*** Information provided Section Begins ***

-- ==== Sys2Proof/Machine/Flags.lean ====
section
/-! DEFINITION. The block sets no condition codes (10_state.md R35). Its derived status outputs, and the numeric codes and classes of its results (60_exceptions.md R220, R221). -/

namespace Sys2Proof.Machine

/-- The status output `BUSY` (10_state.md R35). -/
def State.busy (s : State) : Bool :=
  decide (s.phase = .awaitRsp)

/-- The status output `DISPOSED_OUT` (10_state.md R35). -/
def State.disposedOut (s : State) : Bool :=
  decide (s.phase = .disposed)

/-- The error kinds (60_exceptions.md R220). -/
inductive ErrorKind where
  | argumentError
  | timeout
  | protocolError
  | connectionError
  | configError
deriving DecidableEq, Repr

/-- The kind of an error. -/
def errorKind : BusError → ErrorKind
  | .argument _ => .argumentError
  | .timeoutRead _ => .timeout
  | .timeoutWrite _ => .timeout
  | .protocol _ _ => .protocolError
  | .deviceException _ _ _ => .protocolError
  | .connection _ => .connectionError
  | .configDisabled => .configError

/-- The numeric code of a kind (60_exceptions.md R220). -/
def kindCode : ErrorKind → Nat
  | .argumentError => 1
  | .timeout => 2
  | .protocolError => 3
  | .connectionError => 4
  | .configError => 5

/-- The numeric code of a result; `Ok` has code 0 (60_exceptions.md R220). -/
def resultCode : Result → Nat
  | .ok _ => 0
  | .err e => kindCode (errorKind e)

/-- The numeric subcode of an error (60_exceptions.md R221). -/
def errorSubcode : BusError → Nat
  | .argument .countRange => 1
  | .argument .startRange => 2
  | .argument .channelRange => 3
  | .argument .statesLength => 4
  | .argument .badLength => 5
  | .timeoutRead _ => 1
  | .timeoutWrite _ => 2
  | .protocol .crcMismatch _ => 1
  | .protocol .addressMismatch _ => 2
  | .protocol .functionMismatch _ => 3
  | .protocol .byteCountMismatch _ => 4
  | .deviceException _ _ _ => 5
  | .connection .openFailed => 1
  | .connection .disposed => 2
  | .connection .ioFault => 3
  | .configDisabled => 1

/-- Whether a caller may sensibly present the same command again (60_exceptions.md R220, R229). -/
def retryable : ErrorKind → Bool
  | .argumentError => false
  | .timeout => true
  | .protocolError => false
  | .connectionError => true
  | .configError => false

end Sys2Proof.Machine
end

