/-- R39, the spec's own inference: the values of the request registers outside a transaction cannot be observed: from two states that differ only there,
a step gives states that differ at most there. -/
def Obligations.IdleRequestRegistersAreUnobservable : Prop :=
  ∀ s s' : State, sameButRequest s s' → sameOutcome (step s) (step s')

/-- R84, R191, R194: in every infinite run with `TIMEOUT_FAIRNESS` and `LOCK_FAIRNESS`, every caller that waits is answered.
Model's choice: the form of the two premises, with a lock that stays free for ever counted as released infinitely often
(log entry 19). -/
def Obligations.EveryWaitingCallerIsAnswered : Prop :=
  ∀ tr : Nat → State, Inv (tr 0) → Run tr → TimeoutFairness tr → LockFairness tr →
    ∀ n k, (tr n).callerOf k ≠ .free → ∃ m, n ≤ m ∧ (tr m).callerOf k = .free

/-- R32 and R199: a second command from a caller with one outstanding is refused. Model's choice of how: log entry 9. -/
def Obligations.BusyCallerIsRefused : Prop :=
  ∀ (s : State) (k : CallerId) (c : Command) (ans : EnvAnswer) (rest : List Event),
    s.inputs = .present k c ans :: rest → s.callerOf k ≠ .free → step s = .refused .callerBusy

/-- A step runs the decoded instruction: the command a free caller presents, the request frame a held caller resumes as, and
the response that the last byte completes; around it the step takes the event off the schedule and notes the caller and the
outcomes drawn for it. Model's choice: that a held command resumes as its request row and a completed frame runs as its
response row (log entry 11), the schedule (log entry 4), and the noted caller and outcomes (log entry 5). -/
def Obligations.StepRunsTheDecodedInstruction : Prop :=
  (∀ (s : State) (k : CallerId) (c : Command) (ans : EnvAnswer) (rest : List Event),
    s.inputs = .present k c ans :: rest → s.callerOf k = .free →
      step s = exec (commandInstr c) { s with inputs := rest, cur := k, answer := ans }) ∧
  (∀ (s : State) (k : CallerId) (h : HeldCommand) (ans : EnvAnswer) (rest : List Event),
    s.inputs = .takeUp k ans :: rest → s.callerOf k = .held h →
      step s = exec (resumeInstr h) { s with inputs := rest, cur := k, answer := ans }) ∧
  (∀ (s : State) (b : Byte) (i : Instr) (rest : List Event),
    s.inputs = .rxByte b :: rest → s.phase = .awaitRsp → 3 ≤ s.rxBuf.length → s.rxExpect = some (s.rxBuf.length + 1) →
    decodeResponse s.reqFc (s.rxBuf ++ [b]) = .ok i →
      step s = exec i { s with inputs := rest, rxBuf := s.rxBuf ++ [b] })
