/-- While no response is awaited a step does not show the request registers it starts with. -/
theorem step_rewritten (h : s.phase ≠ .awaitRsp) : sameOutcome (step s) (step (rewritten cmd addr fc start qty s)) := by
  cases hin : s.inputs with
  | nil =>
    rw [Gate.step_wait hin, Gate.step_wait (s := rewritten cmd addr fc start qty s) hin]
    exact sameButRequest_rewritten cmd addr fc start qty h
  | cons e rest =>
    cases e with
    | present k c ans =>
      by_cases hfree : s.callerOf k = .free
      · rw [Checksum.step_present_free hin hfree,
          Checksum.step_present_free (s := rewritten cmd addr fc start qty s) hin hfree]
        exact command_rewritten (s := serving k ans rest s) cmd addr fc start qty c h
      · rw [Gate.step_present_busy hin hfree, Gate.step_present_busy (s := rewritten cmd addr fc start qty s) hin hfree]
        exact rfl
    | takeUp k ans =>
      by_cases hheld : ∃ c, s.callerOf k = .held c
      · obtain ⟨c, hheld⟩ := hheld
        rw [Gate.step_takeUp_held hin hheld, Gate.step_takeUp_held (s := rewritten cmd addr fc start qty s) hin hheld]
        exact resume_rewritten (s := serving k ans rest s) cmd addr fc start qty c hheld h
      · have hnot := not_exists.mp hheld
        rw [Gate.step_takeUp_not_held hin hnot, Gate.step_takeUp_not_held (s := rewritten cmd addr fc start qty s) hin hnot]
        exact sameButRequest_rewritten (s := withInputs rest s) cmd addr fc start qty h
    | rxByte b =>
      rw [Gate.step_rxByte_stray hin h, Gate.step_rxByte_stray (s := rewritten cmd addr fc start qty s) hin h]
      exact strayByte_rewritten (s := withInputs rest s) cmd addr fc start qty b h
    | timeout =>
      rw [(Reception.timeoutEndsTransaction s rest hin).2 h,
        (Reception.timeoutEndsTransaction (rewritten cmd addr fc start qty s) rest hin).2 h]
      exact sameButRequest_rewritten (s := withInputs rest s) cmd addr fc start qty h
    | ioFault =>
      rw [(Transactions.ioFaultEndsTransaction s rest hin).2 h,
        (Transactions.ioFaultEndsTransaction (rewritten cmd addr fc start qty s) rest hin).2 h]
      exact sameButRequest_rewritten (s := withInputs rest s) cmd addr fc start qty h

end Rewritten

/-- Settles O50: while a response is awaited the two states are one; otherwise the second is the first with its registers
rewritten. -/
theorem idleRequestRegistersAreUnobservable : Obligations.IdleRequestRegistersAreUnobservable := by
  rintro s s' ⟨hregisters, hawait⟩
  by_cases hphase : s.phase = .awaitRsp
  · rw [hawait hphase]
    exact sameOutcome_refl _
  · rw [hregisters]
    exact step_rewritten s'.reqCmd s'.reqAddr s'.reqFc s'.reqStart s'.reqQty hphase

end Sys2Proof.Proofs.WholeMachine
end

*** Information provided Section Ends ***

Brief: Take the line above containing "response row (log", the line containing "exact command_rewritten (s", and all lines in between, and copy them exactly without anything else.

Task output:
response row (log entry 11), the schedule (log entry 4), and the noted caller and outcomes (log entry 5). -/
def Obligations.StepRunsTheDecodedInstruction : Prop :=
  (∀ (s : State) (k : CallerId) (c : Command) (ans : EnvAnswer) (rest : List Event),
    s.inputs = .present k c ans :: rest → s.callerOf k = .free →
      step s = exec (commandInstr c) { s with inputs := rest, cur := k, answer := ans }) ∧
  (∀ (s : State) (k : CallerId) (h : HeldCommand) (ans : EnvAnswer) (rest : List Event),
    s.inputs = .takeUp k ans :: rest → s.callerOf k = .held h →
      step s = exec (resumeInstr h) { s with inputs := rest, cur := k, answer := ans }) ∧
  (∀ (s : State) (b : Byte) (i : Instr) (rest : List Event),
    s.inputs = .rxByte b :: rest → s.phase = .awaitRsp → 3 ≤ s.rxBuf.length → s.rxExpect = some (s.rxBuf.length + 1) →
    decodeResponse s.reqFc (s.rxBuf ++ [b]) = .ok i →
      step s = exec i { s with inputs := rest, rxBuf := s.rxBuf ++ [b] })
/-- While no response is awaited a step does not show the request registers it starts with. -/
theorem step_rewritten (h : s.phase ≠ .awaitRsp) : sameOutcome (step s) (step (rewritten cmd addr fc start qty s)) := by
  cases hin : s.inputs with
  | nil =>
    rw [Gate.step_wait hin, Gate.step_wait (s := rewritten cmd addr fc start qty s) hin]
    exact sameButRequest_rewritten cmd addr fc start qty h
  | cons e rest =>
    cases e with
    | present k c ans =>
      by_cases hfree : s.callerOf k = .free
      · rw [Checksum.step_present_free hin hfree,
          Checksum.step_present_free (s := rewritten cmd addr fc start qty s) hin hfree]
        exact command_rewritten (s := serving k ans rest s) cmd addr fc start qty c h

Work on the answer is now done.